Surviving Hurricane Irma: Part I

I don’t even know where to start with this one.

Even though there have been some serious gaps in my writing over the years (like, say, the last 8 months or so especially), I’ve never in my whole life of being a writer had this much difficulty getting words out on the page. I stumble and trip over my spoken words on a daily basis (my students probably question my teaching abilities, but hey, remember that time I scored the highest 6th grade ELA state test scores? Yeah, that’s what I thought), but when you put pen & paper in front of me, or a computer screen in this case, I usually have a pretty easy time of eloquently flowing my thoughts from my brain into concrete words and phrases. But I don’t quite know what to say at the moment.

In the eleven years I’ve lived in Florida, and made the Sunshine State my home, I’ve never had to experience anything like this. And it hasn’t even hit us yet. I’ve been lucky living here so far; most hurricanes sweep right past the Tampa Bay area, because we are protected in this little alcove off the western coast of the state that I swear is like a magical bubble that simply repels all horrible weather. Sure, we get some pretty severe rain and flooding during the summer months of our annual “hurricane season,” and yeah, we are considered the lightning capital of North America, so we get some pretty intense storms, but that is just typical South Florida weather that everyone who lives here endures. No one bats an eye at that type of weather because it comes and goes so often it isn’t worth fussing over. Even hurricanes that roll through usually drop to tropical storm conditions by the time sweet ‘ole Tampa gets the runoff. So this. Hurricane Irma. This is some next-level, zombie-apocalypse shit that I honestly never thought I would see. And it’s kind of terrifying.

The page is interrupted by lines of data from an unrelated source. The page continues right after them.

theorem State.countInsert_keeps {zz s : State} (h : Keeps zz s) (p reason : Nat) : Keeps zz (State.countInsert s p reason) := by
  unfold State.countInsert
  repeat' first
    | (intro _; intros; try dsimp -zeta only)
    | with_reducible exact Keeps.refl _
    | with_reducible assumption
    | with_reducible apply State.portEv_keeps
    | with_reducible apply State.bump_keeps
    | with_reducible apply State.noteSec_keeps
    | with_reducible apply Keeps.ite
    | split

theorem State.commitFrame_keeps {zz s : State} (h : Keeps zz s) (p q : Nat) (f : TxFrame) (tB : Nat) : Keeps zz (State.commitFrame s p q f tB) := by
  unfold State.commitFrame
  repeat' first
    | (intro _; intros; try dsimp -zeta only)
    | with_reducible exact Keeps.refl _
    | with_reducible assumption
    | with_reducible apply State.portEv_keeps
    | with_reducible apply State.onPort_keeps
    | with_reducible apply Keeps.ite
    | (extract_lets +onlyGivenNames u; have hu : Keeps zz u := ?_; clear_value u)
    | (extract_lets +onlyGivenNames u; have hu : Keeps zz u.1 := ?_; clear_value u)
    | (extract_lets +onlyGivenNames u; have hu : Keeps zz u.2 := ?_; clear_value u)
    | (extract_lets +onlyGivenNames u; clear_value u)
    | dsimp only [u]
    | split

theorem State.purgeGrants_keeps {zz s : State} (h : Keeps zz s) (p : Nat) : Keeps zz (State.purgeGrants s p) := by
  unfold State.purgeGrants
  repeat' first
    | (intro _; intros; try dsimp -zeta only)
    | with_reducible exact Keeps.refl _
    | with_reducible assumption
    | with_reducible apply State.onTs_keeps
    | with_reducible apply Keeps.ite
    | split

theorem State.reserve_keeps {zz s : State} (h : Keeps zz s) (p len phase : Nat) : Keeps zz ((State.reserve s p len phase).1) := by
  unfold State.reserve
  repeat' first
    | (intro _; intros; try dsimp -zeta only)
    | with_reducible exact Keeps.refl _
    | with_reducible assumption
    | with_reducible apply State.portNow_keeps
    | with_reducible apply State.purgeGrants_keeps
    | with_reducible apply State.startWake_keeps
    | with_reducible apply State.portEv_keeps
    | with_reducible apply State.onTs_keeps
    | with_reducible apply Keeps.getD
    | with_reducible apply Keeps.ite
    | (extract_lets +onlyGivenNames u; have hu : Keeps zz u := ?_; clear_value u)
    | (extract_lets +onlyGivenNames u; have hu : Keeps zz u.1 := ?_; clear_value u)
    | (extract_lets +onlyGivenNames u; have hu : Keeps zz u.2 := ?_; clear_value u)
    | (extract_lets +onlyGivenNames u; clear_value u)
    | dsimp only [u]
    | split

theorem State.missSlot_keeps {zz s : State} (h : Keeps zz s) (p : Nat) (g : Grant) (found : Option (Nat × TxFrame × List TxFrame)) : Keeps zz (State.missSlot s p g found) := by
  unfold State.missSlot
  repeat' first
    | (intro _; intros; try dsimp -zeta only)
    | with_reducible exact Keeps.refl _
    | with_reducible assumption
    | with_reducible apply State.onTs_keeps
    | with_reducible apply State.setTxq_keeps
    | with_reducible apply State.neverSent_keeps
    | with_reducible apply Keeps.ite
    | (extract_lets +onlyGivenNames u; have hu : Keeps zz u := ?_; clear_value u)
    | (extract_lets +onlyGivenNames u; have hu : Keeps zz u.1 := ?_; clear_value u)
    | (extract_lets +onlyGivenNames u; have hu : Keeps zz u.2 := ?_; clear_value u)
    | (extract_lets +onlyGivenNames u; clear_value u)
    | dsimp only [u]
    | split

theorem State.resvTake_keeps {zz s : State} (h : Keeps zz s) (p : Nat) (g : Grant) : Keeps zz (State.resvTake s p g) := by
  unfold State.resvTake
  repeat' first
    | (intro _; intros; try dsimp -zeta only)
    | with_reducible exact Keeps.refl _
    | with_reducible assumption
    | with_reducible apply State.missSlot_keeps
    | with_reducible apply State.count_keeps
    | with_reducible apply State.countGate_keeps
    | with_reducible apply State.portEv_keeps
    | with_reducible apply State.bump_keeps
    | with_reducible apply State.noteSec_keeps
    | with_reducible apply State.countInsert_keeps
    | with_reducible apply State.setTxq_keeps
    | with_reducible apply State.commitFrame_keeps
    | with_reducible apply Keeps.ite
    | (extract_lets +onlyGivenNames u; have hu : Keeps zz u := ?_; clear_value u)
    | (extract_lets +onlyGivenNames u; have hu : Keeps zz u.1 := ?_; clear_value u)
    | (extract_lets +onlyGivenNames u; have hu : Keeps zz u.2 := ?_; clear_value u)
    | (extract_lets +onlyGivenNames u; clear_value u)
    | dsimp only [u]
    | split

When Harvey hit Houston, I was scared for my cousin who lives there. I was saddened when I saw the damage and destruction the storm caused. But I didn’t really understand the severity of the situation because seeing something on the internet, watching news clips of what it’s like isn’t the same as experiencing it for yourself. So while I tried to imagine what those people were going through (and still are, trying to repair their towns and salvage what remains of their homes), I can’t say I know what it feels like. Until now.

Unlike many Floridians across the peninsula, Kevin and I decided not to evacuate the IMG_0634state. We do live in the highest evacuation zone for flooding, so we did peace out, but we simply drove inland to our friends’ who live in higher ground, outside of any evac zones. I made the last minute decision to board up our house, because I just couldn’t stand the idea of doing nothing and then leaving our home to fend for itself. While we don’t own it, I would very much like to have something to return to when this is all said and done. My mom and stepdad helped us buy the wood and hastily install it; we did the same for their home. Schools were closed at this point, so I had plenty of time on my hands over the last several days to stock up, and prepare the house, and slowly start to panic and let the anxiety creep in. We planned to leave Sunday morning for Lutz, but that panic crept in further, and I made Kevin haul ass out of there Saturday night. While I feel better knowing we are tucked away from the storm surge that is sure to wash away our town, the anxiety and nervousness continues to eat away slowly at me. Nothing like having a week to wait for a day’s worth of torrential downpour and gale force winds. Hurry up, Irma, let’s get this over with.

As of now, we are safe. The wind has picked up, and it’s raining like any summer downpour. But I know it will get worse. The worst of it will hit late tonight when most people are sound asleep, but I know we won’t be. Or at least, I won’t be. I brought a stack of books to distract me, but even my favorite pastime can’t keep my mind of this monster coming for us. Without knowing what will truly happen, I can only picture the worst case scenario. I can only picture our house being washed away from the 10-foot storm surge. Or at the very least, being completely water-logged once we return. If we can return. The Pinellas County sheriff has closed the county, permitting no one to return to their homes until they’ve completely assessed all damage and give the go-ahead. This makes me believe they anticipate the worst. The uncertainty and waiting will surely kill me before the wind and floods do, that’s for sure.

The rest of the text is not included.